Top of Exercise data

-- ==== Sys2Proof/Machine/Fields.lean ====
section
/-! DEFINITION. The register map of the IBX8640: one descriptor for every field of every register table of the
spec, in the tables' own order, and one list per table. Offsets, bit ranges, access codes, reset values and effect
classes are the tables'. A register with an index is one descriptor with a count and a stride; a block table's
base is added in. Where the reset column says the value is the page's, block's or VI's own, the read computes it. -/

namespace Sys2Proof.Machine

namespace F

/-! Rule R33 (01_bolt_class_and_periods.md). -/

def CLS_RESV_BOLT : FD := ⟨0x040, 0, 6, .ro, 4, .none, 1, 0, .const⟩
def CLS_RESV_LATCH : FD := ⟨0x040, 8, 6, .ro, 0, .none, 1, 0, .const⟩
def CLS_RESV_BULK : FD := ⟨0x040, 16, 6, .ro, 0x3c, .none, 1, 0, .const⟩
def CLS_ADM_RESULT : FD := ⟨0x044, 0, 2, .ro, 0, .none, 1, 0, .const⟩
def CLS_ADM_HEAD : FD := ⟨0x044, 4, 3, .ro, 0, .none, 1, 0, .const⟩
def CLS_ADM_DEFICIT : FD := ⟨0x044, 16, 16, .ro, 0, .none, 1, 0, .const⟩
def CLS_ADM_CNT_ADMITTED : FD := ⟨0x048, 0, 16, .ro, 0, .none, 1, 0, .const⟩
def CLS_ADM_CNT_REFUSED : FD := ⟨0x048, 16, 16, .ro, 0, .none, 1, 0, .const⟩
def CLS_BMON_CLR_CLR : FD := ⟨0x04C, 0, 8, .wo, 0, .l, 1, 0, .const⟩
def CLS_BMON_CNT_COUNT : FD := ⟨0x060, 0, 16, .ro, 0, .none, 8, 4, .const⟩
def CLS_BMON_WORST_WORST : FD := ⟨0x080, 0, 32, .ro, 0, .none, 8, 4, .const⟩
def CLS_HEADRES_SLOTS : FD := ⟨0x0C0, 0, 4, .ro, 0, .none, 8, 4, .const⟩
def CLS_HEADRES_USED : FD := ⟨0x0C0, 16, 16, .ro, 0, .none, 8, 4, .const⟩

/-! Rule R34 (01_bolt_class_and_periods.md). -/

def PS_STAT_ARMED : FD := ⟨0x040, 0, 9, .ro, 0, .none, 1, 0, .const⟩
def PS_STAT_OPEN : FD := ⟨0x040, 16, 9, .ro, 0, .none, 1, 0, .const⟩
def PS_DROPS_TOTAL : FD := ⟨0x044, 0, 32, .ro, 0, .none, 1, 0, .const⟩
def PS_LASTDROP_ENTRY : FD := ⟨0x048, 0, 8, .ro, 0, .none, 1, 0, .const⟩
def PS_LASTDROP_KIND : FD := ⟨0x048, 8, 3, .ro, 0, .none, 1, 0, .const⟩
def PS_SHARE_VI_ENTRIES : FD := ⟨0x04C, 0, 8, .ro, 0, .none, 1, 0, .const⟩
def PS_SHARE_DEV_ENTRIES : FD := ⟨0x04C, 8, 8, .ro, 0x40, .none, 1, 0, .const⟩

/-! Rule R35 (01_bolt_class_and_periods.md). -/

def PE_CTRL_ARMED : FD := ⟨0x800, 0, 1, .rw, 0, .l, 64, 32, .const⟩
def PE_CTRL_KIND : FD := ⟨0x800, 1, 3, .rw, 0, .x, 64, 32, .const⟩
def PE_CTRL_OWNER : FD := ⟨0x800, 4, 6, .ro, 0, .none, 64, 32, .const⟩
def PE_CTRL_DEV : FD := ⟨0x800, 10, 1, .ro, 0, .none, 64, 32, .const⟩
def PE_CTRL_GEN : FD := ⟨0x800, 16, 8, .ro, 0, .none, 64, 32, .const⟩
def PE_CTRL_STATE : FD := ⟨0x800, 24, 3, .ro, 0, .none, 64, 32, .const⟩
def PE_PERIOD_PERIOD : FD := ⟨0x804, 0, 24, .rw, 0, .x, 64, 32, .const⟩
def PE_DEADLINE_DEADLINE : FD := ⟨0x808, 0, 24, .rw, 0, .x, 64, 32, .const⟩
def PE_TARGET_HANDLE : FD := ⟨0x80C, 0, 32, .rw, 0, .x, 64, 32, .const⟩
def PE_START_LO_START : FD := ⟨0x810, 0, 32, .rw, 0, .x, 64, 32, .const⟩
def PE_START_HI_START : FD := ⟨0x814, 0, 32, .rw, 0, .x, 64, 32, .const⟩
def PE_FENCE_FENCE : FD := ⟨0x818, 0, 32, .rw, 0xffffffff, .x, 64, 32, .const⟩
def PE_COUNT_DONE : FD := ⟨0x81C, 0, 16, .ro, 0, .none, 64, 32, .const⟩
def PE_COUNT_DROPPED : FD := ⟨0x81C, 16, 16, .ro, 0, .none, 64, 32, .const⟩

/-! Rule R36 (01_bolt_class_and_periods.md). -/

def PV_BANK_BANK : FD := ⟨0x040, 0, 2, .rw, 0, .l, 1, 0, .const⟩
def PV_BANK_COUNT : FD := ⟨0x040, 8, 8, .ro, 0, .none, 1, 0, .const⟩
def PV_BANK_FIRST : FD := ⟨0x040, 16, 8, .ro, 0, .none, 1, 0, .const⟩

/-! Rule R39 (02_register_pages_and_ledger.md). -/

def PAGE_ID_INSTANCE : FD := ⟨0x000, 0, 8, .ro, 0, .none, 1, 0, .const⟩
def PAGE_ID_TYPE : FD := ⟨0x000, 8, 12, .ro, 0, .none, 1, 0, .const⟩
def PAGE_ID_INDEX : FD := ⟨0x000, 20, 12, .ro, 0, .none, 1, 0, .const⟩
def PAGE_VER_MINOR : FD := ⟨0x004, 0, 8, .ro, 0, .none, 1, 0, .const⟩
def PAGE_VER_MAJOR : FD := ⟨0x004, 8, 8, .ro, 1, .none, 1, 0, .const⟩
def PAGE_CAP_SHADOW : FD := ⟨0x008, 0, 1, .ro, 0, .none, 1, 0, .const⟩
def PAGE_CAP_BOUNDARY : FD := ⟨0x008, 1, 1, .ro, 0, .none, 1, 0, .const⟩
def PAGE_CAP_NOWRUN : FD := ⟨0x008, 2, 1, .ro, 0, .none, 1, 0, .const⟩
def PAGE_CAP_RUNSTATE : FD := ⟨0x008, 3, 1, .ro, 0, .none, 1, 0, .const⟩
def PAGE_CAP_BLOCK : FD := ⟨0x008, 8, 8, .ro, 0, .none, 1, 0, .const⟩
def PAGE_STAT_RUN : FD := ⟨0x00C, 0, 1, .ro, 0, .none, 1, 0, .const⟩
def PAGE_STAT_BUSY : FD := ⟨0x00C, 1, 1, .ro, 0, .none, 1, 0, .const⟩
def PAGE_STAT_COMMIT_PENDING : FD := ⟨0x00C, 2, 1, .ro, 0, .none, 1, 0, .const⟩
def PAGE_STAT_LOCKED : FD := ⟨0x00C, 3, 1, .ro, 0, .none, 1, 0, .const⟩
def PAGE_STAT_FAULT : FD := ⟨0x00C, 4, 3, .ro, 0, .none, 1, 0, .const⟩
def PAGE_ERR_COMMON : FD := ⟨0x010, 0, 10, .w1c, 0, .l, 1, 0, .const⟩
def PAGE_ERR_BLOCK : FD := ⟨0x010, 10, 6, .w1c, 0, .l, 1, 0, .const⟩
def PAGE_ERREN_COMMON : FD := ⟨0x014, 0, 10, .rw, 0x3ff, .l, 1, 0, .const⟩
def PAGE_ERREN_BLOCK : FD := ⟨0x014, 10, 6, .rw, 0, .l, 1, 0, .const⟩
def PAGE_OWNER_WORLD : FD := ⟨0x018, 0, 2, .ro, 0, .none, 1, 0, .const⟩
def PAGE_OWNER_PORT : FD := ⟨0x018, 2, 2, .ro, 0, .none, 1, 0, .const⟩
def PAGE_OWNER_VI : FD := ⟨0x018, 4, 6, .ro, 0, .none, 1, 0, .const⟩
def PAGE_OWNER_ALLPF : FD := ⟨0x018, 11, 1, .ro, 0, .none, 1, 0, .const⟩
def PAGE_LOCK_LOCK : FD := ⟨0x01C, 0, 1, .w1s, 0, .l, 1, 0, .const⟩
def PAGE_LOCK_LEDGER : FD := ⟨0x01C, 1, 1, .ro, 0, .none, 1, 0, .const⟩
def PAGE_LOCK_HINGE : FD := ⟨0x01C, 2, 1, .ro, 0, .none, 1, 0, .const⟩
def PAGE_COMMIT_NOW : FD := ⟨0x020, 0, 1, .wo, 0, .l, 1, 0, .const⟩
def PAGE_COMMIT_AT_BOUNDARY : FD := ⟨0x020, 1, 1, .wo, 0, .l, 1, 0, .const⟩
def PAGE_COMMIT_REVERT : FD := ⟨0x020, 2, 1, .wo, 0, .l, 1, 0, .const⟩
def PAGE_COMMIT_KEY : FD := ⟨0x020, 16, 16, .wo, 0, .l, 1, 0, .const⟩
def PAGE_CSTAT_DONE : FD := ⟨0x024, 0, 1, .ro, 0, .none, 1, 0, .const⟩
def PAGE_CSTAT_REJECT : FD := ⟨0x024, 1, 1, .ro, 0, .none, 1, 0, .const⟩
def PAGE_CSTAT_REASON : FD := ⟨0x024, 4, 4, .ro, 0, .none, 1, 0, .const⟩
def PAGE_CSTAT_COUNT : FD := ⟨0x024, 16, 16, .ro, 0, .none, 1, 0, .const⟩
def PAGE_CHG_COUNT : FD := ⟨0x028, 0, 32, .ro, 0, .none, 1, 0, .const⟩
def PAGE_LASTW_ORIGIN : FD := ⟨0x02C, 0, 24, .ro, 0, .none, 1, 0, .const⟩

/-! Rule R75 (02_register_pages_and_ledger.md). -/

def LED_CTRL_DRAIN_EN : FD := ⟨0x040, 0, 1, .rw, 0, .l, 1, 0, .const⟩
def LED_CTRL_WM : FD := ⟨0x040, 4, 8, .rw, 0xc0, .l, 1, 0, .const⟩
def LED_STAT_FILL : FD := ⟨0x044, 0, 12, .ro, 0, .none, 1, 0, .const⟩
def LED_STAT_CKQ : FD := ⟨0x044, 12, 4, .ro, 0, .none, 1, 0, .const⟩
def LED_STAT_STALL : FD := ⟨0x044, 16, 1, .ro, 0, .none, 1, 0, .const⟩
def LED_STAT_DRAINING : FD := ⟨0x044, 17, 1, .ro, 0, .none, 1, 0, .const⟩
def LED_SEQ_NEXT : FD := ⟨0x048, 0, 32, .ro, 0, .none, 1, 0, .const⟩
def LED_RING_LO_BASE : FD := ⟨0x050, 12, 20, .rw, 0, .x, 1, 0, .const⟩
def LED_RING_HI_BASE : FD := ⟨0x054, 0, 8, .rw, 0, .x, 1, 0, .const⟩
def LED_RING_SIZE_LOG2 : FD := ⟨0x058, 0, 5, .rw, 0x11, .x, 1, 0, .const⟩
def LED_RING_HEAD_OFFSET : FD := ⟨0x05C, 5, 25, .ro, 0, .none, 1, 0, .const⟩
def LED_RING_TAIL_OFFSET : FD := ⟨0x060, 5, 25, .rw, 0, .l, 1, 0, .const⟩
def LED_LOST_COUNT : FD := ⟨0x064, 0, 32, .ro, 0, .none, 1, 0, .const⟩
def LED_STALLS_COUNT : FD := ⟨0x068, 0, 32, .ro, 0, .none, 1, 0, .const⟩
def LED_CKPT_CTRL_SIGNED : FD := ⟨0x06C, 0, 1, .wo, 0, .l, 1, 0, .const⟩
def LED_CKPT_SEQ_FIRST : FD := ⟨0x070, 0, 32, .ro, 0, .none, 1, 0, .const⟩
def LED_NONCE_NONCE : FD := ⟨0x080, 0, 32, .rw, 0, .x, 8, 4, .const⟩
def LED_CKPT_HDR_HDR : FD := ⟨0x0A0, 0, 32, .ro, 0, .none, 8, 4, .const⟩
def LED_CKPT_HASH_HASH : FD := ⟨0x0C0, 0, 32, .ro, 0, .none, 12, 4, .const⟩
def LED_CKPT_SIG_SIG : FD := ⟨0x100, 0, 32, .rw, 0, .l, 24, 4, .const⟩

Bottom of Exercise data

Exercise: Taking the lines above, repeat exactly those from the line that contains "def PE_CTRL_ARMED : FD" through the line that contains "def PAGE_CAP_BOUNDARY : FD", and both of those lines as well. Include nothing else.

Answer for the task:
def PE_CTRL_ARMED : FD := ⟨0x800, 0, 1, .rw, 0, .l, 64, 32, .const⟩
def PE_CTRL_KIND : FD := ⟨0x800, 1, 3, .rw, 0, .x, 64, 32, .const⟩
def PE_CTRL_OWNER : FD := ⟨0x800, 4, 6, .ro, 0, .none, 64, 32, .const⟩
def PE_CTRL_DEV : FD := ⟨0x800, 10, 1, .ro, 0, .none, 64, 32, .const⟩
def PE_CTRL_GEN : FD := ⟨0x800, 16, 8, .ro, 0, .none, 64, 32, .const⟩
def PE_CTRL_STATE : FD := ⟨0x800, 24, 3, .ro, 0, .none, 64, 32, .const⟩
def PE_PERIOD_PERIOD : FD := ⟨0x804, 0, 24, .rw, 0, .x, 64, 32, .const⟩
def PE_DEADLINE_DEADLINE : FD := ⟨0x808, 0, 24, .rw, 0, .x, 64, 32, .const⟩
def PE_TARGET_HANDLE : FD := ⟨0x80C, 0, 32, .rw, 0, .x, 64, 32, .const⟩
def PE_START_LO_START : FD := ⟨0x810, 0, 32, .rw, 0, .x, 64, 32, .const⟩
def PE_START_HI_START : FD := ⟨0x814, 0, 32, .rw, 0, .x, 64, 32, .const⟩
def PE_FENCE_FENCE : FD := ⟨0x818, 0, 32, .rw, 0xffffffff, .x, 64, 32, .const⟩
def PE_COUNT_DONE : FD := ⟨0x81C, 0, 16, .ro, 0, .none, 64, 32, .const⟩
def PE_COUNT_DROPPED : FD := ⟨0x81C, 16, 16, .ro, 0, .none, 64, 32, .const⟩

/-! Rule R36 (01_bolt_class_and_periods.md). -/

def PV_BANK_BANK : FD := ⟨0x040, 0, 2, .rw, 0, .l, 1, 0, .const⟩
def PV_BANK_COUNT : FD := ⟨0x040, 8, 8, .ro, 0, .none, 1, 0, .const⟩
def PV_BANK_FIRST : FD := ⟨0x040, 16, 8, .ro, 0, .none, 1, 0, .const⟩

/-! Rule R39 (02_register_pages_and_ledger.md). -/

def PAGE_ID_INSTANCE : FD := ⟨0x000, 0, 8, .ro, 0, .none, 1, 0, .const⟩
def PAGE_ID_TYPE : FD := ⟨0x000, 8, 12, .ro, 0, .none, 1, 0, .const⟩
def PAGE_ID_INDEX : FD := ⟨0x000, 20, 12, .ro, 0, .none, 1, 0, .const⟩
def PAGE_VER_MINOR : FD := ⟨0x004, 0, 8, .ro, 0, .none, 1, 0, .const⟩
def PAGE_VER_MAJOR : FD := ⟨0x004, 8, 8, .ro, 1, .none, 1, 0, .const⟩
def PAGE_CAP_SHADOW : FD := ⟨0x008, 0, 1, .ro, 0, .none, 1, 0, .const⟩
def PAGE_CAP_BOUNDARY : FD := ⟨0x008, 1, 1, .ro, 0, .none, 1, 0, .const⟩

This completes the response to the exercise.